Dataset entries:

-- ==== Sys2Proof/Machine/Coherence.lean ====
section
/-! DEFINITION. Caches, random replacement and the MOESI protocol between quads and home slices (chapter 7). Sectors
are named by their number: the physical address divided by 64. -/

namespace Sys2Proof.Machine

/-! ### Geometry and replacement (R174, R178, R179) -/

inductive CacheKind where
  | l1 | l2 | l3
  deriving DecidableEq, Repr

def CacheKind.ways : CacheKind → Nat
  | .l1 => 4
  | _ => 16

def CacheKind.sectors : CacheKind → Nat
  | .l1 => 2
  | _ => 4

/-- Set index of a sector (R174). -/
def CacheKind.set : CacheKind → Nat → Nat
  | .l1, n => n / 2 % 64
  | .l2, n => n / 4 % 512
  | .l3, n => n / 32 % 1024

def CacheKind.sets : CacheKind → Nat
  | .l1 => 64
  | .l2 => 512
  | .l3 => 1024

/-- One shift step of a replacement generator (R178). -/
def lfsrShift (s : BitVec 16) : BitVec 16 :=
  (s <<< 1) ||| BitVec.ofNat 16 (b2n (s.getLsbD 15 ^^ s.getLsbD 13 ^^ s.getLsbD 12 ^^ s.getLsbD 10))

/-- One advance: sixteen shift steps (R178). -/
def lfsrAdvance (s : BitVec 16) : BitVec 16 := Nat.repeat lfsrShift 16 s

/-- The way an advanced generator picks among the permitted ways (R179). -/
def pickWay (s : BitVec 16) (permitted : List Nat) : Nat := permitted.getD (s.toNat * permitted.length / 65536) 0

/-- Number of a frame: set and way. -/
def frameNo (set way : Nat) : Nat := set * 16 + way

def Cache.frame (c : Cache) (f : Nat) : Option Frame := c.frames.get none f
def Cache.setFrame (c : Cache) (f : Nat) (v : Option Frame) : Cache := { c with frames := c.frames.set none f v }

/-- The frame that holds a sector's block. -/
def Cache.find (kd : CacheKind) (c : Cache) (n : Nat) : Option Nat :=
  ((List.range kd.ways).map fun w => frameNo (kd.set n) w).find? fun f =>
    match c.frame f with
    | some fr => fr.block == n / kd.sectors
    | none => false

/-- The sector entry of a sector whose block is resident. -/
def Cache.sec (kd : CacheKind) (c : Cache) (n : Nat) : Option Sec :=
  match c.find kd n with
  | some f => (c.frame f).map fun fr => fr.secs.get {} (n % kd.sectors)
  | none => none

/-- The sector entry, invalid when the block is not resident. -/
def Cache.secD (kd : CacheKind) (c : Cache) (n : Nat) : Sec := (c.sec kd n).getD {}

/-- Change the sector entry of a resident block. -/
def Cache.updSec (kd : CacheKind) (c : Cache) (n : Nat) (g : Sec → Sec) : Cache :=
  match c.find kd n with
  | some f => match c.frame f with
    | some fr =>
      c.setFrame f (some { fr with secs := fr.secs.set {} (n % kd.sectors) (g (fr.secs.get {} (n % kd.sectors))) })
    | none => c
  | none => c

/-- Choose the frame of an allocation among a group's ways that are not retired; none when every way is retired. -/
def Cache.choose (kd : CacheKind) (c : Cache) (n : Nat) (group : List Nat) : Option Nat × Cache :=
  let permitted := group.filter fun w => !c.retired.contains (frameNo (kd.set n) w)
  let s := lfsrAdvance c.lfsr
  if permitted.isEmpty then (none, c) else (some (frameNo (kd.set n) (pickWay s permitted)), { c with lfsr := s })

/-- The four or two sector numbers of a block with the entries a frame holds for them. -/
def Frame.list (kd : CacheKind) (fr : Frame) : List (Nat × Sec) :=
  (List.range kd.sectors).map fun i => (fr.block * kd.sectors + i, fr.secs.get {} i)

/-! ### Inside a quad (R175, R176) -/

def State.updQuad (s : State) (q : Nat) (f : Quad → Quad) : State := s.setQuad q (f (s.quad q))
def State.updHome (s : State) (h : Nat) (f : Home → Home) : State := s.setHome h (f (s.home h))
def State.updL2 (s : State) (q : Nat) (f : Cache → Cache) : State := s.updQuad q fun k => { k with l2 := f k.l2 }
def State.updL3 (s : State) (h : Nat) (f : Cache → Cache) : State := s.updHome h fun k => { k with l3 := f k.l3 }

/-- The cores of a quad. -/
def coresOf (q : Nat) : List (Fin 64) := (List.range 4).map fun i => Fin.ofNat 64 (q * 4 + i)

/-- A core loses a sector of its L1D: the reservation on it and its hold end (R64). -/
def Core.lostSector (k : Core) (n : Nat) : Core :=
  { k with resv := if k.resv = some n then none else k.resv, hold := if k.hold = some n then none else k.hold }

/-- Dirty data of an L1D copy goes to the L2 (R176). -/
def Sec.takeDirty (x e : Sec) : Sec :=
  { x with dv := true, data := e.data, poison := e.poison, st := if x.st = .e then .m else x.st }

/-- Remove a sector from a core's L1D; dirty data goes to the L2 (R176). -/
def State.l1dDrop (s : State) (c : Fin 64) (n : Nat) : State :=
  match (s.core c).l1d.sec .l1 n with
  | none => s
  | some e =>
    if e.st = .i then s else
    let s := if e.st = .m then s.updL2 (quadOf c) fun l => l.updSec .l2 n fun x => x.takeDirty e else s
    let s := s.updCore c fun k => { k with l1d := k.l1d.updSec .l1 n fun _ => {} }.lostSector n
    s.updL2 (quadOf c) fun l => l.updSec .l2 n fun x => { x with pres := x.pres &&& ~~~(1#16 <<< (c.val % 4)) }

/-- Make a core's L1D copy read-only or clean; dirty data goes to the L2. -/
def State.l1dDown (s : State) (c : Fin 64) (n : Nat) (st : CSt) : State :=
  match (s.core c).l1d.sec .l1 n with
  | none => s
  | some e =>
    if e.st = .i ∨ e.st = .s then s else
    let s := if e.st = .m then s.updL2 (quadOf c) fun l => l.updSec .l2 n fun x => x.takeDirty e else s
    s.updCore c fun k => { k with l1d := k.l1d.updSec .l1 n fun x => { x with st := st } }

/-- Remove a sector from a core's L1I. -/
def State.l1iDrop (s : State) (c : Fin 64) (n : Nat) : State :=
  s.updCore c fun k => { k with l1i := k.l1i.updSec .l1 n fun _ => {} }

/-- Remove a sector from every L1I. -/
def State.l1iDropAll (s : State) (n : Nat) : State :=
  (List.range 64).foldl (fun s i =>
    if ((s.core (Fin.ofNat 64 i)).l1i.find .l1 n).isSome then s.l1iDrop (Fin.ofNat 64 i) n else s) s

--

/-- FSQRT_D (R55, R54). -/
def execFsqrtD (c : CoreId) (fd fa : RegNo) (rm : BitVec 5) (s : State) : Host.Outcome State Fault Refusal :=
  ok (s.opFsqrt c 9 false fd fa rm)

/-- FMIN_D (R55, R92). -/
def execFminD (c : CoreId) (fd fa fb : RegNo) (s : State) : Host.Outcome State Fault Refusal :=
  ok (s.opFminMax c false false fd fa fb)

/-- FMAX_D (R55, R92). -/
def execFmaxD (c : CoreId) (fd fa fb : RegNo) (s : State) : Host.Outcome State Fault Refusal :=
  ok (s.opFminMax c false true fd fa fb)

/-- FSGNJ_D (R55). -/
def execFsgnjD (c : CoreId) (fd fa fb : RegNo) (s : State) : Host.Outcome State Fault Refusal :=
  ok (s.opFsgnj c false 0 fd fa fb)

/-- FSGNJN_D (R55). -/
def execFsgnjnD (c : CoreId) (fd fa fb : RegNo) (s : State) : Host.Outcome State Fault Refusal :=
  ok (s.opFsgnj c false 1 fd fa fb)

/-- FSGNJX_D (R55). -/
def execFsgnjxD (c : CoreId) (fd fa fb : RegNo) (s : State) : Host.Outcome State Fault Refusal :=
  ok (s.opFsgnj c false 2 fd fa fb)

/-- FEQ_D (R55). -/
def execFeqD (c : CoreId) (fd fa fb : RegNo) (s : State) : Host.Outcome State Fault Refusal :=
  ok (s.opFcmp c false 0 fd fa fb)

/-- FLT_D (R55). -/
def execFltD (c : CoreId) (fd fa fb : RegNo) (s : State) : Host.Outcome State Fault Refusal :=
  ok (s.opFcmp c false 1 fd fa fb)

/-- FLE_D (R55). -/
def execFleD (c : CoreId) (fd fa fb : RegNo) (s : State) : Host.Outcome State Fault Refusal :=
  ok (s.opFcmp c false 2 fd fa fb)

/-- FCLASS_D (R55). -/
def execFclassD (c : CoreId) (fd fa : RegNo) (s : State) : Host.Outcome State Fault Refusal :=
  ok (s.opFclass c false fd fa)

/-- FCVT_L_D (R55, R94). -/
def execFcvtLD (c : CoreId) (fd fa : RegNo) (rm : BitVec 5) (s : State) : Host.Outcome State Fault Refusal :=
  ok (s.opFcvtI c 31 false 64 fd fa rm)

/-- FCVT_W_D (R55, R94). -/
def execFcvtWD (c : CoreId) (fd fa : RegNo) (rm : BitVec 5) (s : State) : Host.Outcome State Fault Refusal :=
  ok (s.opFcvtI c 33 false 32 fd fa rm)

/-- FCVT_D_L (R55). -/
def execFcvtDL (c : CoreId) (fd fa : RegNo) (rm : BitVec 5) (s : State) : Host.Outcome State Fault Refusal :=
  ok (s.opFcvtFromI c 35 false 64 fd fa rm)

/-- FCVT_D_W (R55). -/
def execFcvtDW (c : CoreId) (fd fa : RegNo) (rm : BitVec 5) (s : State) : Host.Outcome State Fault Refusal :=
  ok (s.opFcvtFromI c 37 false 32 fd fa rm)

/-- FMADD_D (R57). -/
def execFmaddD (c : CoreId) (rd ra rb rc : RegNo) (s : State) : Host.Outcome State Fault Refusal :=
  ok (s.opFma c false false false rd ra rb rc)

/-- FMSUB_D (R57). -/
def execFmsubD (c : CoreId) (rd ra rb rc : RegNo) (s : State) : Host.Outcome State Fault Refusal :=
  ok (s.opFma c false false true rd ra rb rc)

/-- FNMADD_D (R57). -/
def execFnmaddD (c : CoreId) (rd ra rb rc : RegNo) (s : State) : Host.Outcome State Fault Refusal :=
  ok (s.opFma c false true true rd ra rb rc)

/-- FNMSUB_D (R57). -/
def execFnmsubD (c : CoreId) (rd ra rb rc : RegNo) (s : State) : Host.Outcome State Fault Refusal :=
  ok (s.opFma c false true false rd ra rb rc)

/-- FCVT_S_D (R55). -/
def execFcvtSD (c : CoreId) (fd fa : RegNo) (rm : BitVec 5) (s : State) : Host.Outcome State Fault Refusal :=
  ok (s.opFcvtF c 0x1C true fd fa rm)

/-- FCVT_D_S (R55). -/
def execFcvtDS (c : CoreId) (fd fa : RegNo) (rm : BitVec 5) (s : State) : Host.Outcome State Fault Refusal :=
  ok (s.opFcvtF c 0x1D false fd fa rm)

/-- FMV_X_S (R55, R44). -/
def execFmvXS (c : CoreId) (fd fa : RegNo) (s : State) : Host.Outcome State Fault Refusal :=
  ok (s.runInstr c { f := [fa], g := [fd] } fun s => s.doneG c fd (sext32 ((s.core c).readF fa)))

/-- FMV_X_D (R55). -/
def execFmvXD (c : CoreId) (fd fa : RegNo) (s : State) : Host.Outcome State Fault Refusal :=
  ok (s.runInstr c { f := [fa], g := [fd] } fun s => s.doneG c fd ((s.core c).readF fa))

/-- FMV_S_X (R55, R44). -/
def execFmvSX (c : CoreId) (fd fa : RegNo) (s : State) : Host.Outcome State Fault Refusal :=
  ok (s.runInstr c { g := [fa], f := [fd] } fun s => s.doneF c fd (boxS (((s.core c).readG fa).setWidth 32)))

==

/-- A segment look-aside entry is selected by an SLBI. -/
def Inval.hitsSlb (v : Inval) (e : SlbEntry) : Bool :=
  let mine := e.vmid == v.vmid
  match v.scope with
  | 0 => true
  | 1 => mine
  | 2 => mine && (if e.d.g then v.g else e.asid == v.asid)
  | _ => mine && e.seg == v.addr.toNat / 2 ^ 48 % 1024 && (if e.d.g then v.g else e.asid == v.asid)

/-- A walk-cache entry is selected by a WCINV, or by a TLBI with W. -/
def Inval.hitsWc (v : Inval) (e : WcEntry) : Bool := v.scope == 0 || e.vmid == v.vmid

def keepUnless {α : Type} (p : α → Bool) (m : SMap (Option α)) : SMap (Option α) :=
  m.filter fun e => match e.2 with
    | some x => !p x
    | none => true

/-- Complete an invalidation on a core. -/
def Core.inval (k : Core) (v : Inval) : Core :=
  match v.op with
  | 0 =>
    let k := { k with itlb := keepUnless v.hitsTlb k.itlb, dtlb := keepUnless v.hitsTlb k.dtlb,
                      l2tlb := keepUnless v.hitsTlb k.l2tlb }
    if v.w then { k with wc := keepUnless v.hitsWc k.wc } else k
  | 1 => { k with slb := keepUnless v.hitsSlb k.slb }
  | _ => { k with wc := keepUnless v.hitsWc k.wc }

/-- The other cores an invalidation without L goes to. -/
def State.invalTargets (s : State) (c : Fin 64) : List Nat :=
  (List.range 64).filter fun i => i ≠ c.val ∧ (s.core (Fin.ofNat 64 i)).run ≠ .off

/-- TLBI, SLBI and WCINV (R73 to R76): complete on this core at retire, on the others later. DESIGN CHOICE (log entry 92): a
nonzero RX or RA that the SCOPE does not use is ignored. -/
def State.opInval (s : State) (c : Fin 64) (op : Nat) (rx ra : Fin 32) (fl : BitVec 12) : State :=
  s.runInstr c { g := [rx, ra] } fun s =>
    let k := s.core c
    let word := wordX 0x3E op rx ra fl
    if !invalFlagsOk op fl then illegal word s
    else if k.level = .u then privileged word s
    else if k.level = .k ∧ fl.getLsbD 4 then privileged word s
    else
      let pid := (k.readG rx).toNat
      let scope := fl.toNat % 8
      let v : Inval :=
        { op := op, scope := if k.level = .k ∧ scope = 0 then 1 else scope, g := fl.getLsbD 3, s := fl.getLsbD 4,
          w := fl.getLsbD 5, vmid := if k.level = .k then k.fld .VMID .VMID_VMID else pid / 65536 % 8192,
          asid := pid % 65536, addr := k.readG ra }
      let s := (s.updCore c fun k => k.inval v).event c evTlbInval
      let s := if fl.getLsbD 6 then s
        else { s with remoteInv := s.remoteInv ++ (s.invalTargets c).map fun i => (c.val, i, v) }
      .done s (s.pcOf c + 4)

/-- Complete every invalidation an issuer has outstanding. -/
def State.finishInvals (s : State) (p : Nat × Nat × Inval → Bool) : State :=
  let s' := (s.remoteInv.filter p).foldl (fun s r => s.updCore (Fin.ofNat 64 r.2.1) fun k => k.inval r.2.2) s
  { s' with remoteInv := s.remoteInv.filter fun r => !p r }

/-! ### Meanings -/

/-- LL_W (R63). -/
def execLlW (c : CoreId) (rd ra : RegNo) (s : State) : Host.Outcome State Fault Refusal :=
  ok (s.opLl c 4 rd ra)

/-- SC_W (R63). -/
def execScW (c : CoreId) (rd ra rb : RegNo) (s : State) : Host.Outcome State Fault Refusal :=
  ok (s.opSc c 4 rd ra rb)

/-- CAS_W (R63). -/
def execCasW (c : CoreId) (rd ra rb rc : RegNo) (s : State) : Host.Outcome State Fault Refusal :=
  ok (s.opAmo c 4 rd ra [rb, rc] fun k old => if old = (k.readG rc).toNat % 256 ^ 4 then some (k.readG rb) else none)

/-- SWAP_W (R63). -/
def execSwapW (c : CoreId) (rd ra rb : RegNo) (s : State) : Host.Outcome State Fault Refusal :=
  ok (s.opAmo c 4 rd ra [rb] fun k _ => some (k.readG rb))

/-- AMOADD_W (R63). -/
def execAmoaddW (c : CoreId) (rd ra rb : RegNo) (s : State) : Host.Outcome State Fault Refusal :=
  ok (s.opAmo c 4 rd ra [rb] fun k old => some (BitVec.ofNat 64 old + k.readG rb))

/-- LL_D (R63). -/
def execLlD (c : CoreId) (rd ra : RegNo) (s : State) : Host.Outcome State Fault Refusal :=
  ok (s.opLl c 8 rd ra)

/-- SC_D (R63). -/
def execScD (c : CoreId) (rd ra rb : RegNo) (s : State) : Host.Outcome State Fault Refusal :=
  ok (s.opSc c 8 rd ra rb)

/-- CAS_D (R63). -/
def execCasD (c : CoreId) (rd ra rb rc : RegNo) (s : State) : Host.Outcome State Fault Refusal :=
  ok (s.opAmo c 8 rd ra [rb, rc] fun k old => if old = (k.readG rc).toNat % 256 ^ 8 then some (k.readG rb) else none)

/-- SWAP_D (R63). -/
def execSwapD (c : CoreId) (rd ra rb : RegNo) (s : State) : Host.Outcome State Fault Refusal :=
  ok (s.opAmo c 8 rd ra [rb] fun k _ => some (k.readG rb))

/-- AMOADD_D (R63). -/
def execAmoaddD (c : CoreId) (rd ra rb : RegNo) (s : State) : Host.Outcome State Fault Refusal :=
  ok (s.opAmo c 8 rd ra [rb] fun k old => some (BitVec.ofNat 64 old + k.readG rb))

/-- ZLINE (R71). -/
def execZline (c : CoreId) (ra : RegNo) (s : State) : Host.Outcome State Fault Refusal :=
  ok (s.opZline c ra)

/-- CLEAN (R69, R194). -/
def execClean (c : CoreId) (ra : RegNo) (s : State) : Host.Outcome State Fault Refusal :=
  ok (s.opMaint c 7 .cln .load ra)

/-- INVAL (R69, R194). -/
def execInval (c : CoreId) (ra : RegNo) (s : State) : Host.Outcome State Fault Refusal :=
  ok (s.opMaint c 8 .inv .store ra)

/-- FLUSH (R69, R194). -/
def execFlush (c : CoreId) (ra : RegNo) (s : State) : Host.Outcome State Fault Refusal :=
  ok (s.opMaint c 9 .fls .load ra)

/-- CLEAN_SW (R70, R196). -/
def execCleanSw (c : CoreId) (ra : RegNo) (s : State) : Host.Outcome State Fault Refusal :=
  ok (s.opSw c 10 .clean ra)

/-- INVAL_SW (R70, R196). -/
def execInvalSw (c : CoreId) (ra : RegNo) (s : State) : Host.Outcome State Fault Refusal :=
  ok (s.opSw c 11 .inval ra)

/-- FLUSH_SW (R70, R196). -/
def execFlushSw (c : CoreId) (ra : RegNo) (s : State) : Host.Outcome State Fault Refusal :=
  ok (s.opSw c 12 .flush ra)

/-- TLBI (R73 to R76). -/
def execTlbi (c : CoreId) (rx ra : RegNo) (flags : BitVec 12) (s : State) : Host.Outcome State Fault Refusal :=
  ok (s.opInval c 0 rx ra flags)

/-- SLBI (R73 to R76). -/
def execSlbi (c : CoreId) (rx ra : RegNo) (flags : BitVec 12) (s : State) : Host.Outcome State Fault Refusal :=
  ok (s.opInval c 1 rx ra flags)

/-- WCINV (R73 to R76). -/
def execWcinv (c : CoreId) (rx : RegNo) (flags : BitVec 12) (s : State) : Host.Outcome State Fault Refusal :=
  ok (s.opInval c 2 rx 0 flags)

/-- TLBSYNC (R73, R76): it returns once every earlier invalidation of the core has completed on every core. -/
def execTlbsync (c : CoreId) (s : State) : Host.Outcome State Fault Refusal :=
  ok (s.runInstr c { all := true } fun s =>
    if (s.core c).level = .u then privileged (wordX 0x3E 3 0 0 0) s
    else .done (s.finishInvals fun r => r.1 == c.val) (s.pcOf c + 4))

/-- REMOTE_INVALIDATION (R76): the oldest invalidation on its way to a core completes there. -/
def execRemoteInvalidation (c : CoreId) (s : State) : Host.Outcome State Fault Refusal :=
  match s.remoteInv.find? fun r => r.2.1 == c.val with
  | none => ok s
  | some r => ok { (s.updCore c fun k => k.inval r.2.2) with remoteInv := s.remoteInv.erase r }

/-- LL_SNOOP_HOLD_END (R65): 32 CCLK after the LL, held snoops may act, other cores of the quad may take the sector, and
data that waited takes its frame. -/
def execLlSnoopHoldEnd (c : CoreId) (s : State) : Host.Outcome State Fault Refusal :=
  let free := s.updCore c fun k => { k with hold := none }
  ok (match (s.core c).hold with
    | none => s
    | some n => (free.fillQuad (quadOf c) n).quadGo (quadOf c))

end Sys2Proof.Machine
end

Work task: Restate word for word the lines of the data above, starting at the line containing "every L1I. -/" and ending at the line containing "if ((s.core (Fin.ofNat", both included, and nothing more.

Task response:
/-- Remove a sector from every L1I. -/
def State.l1iDropAll (s : State) (n : Nat) : State :=
  (List.range 64).foldl (fun s i =>
    if ((s.core (Fin.ofNat 64 i)).l1i.find .l1 n).isSome then s.l1iDrop (Fin.ofNat 64 i) n else s) s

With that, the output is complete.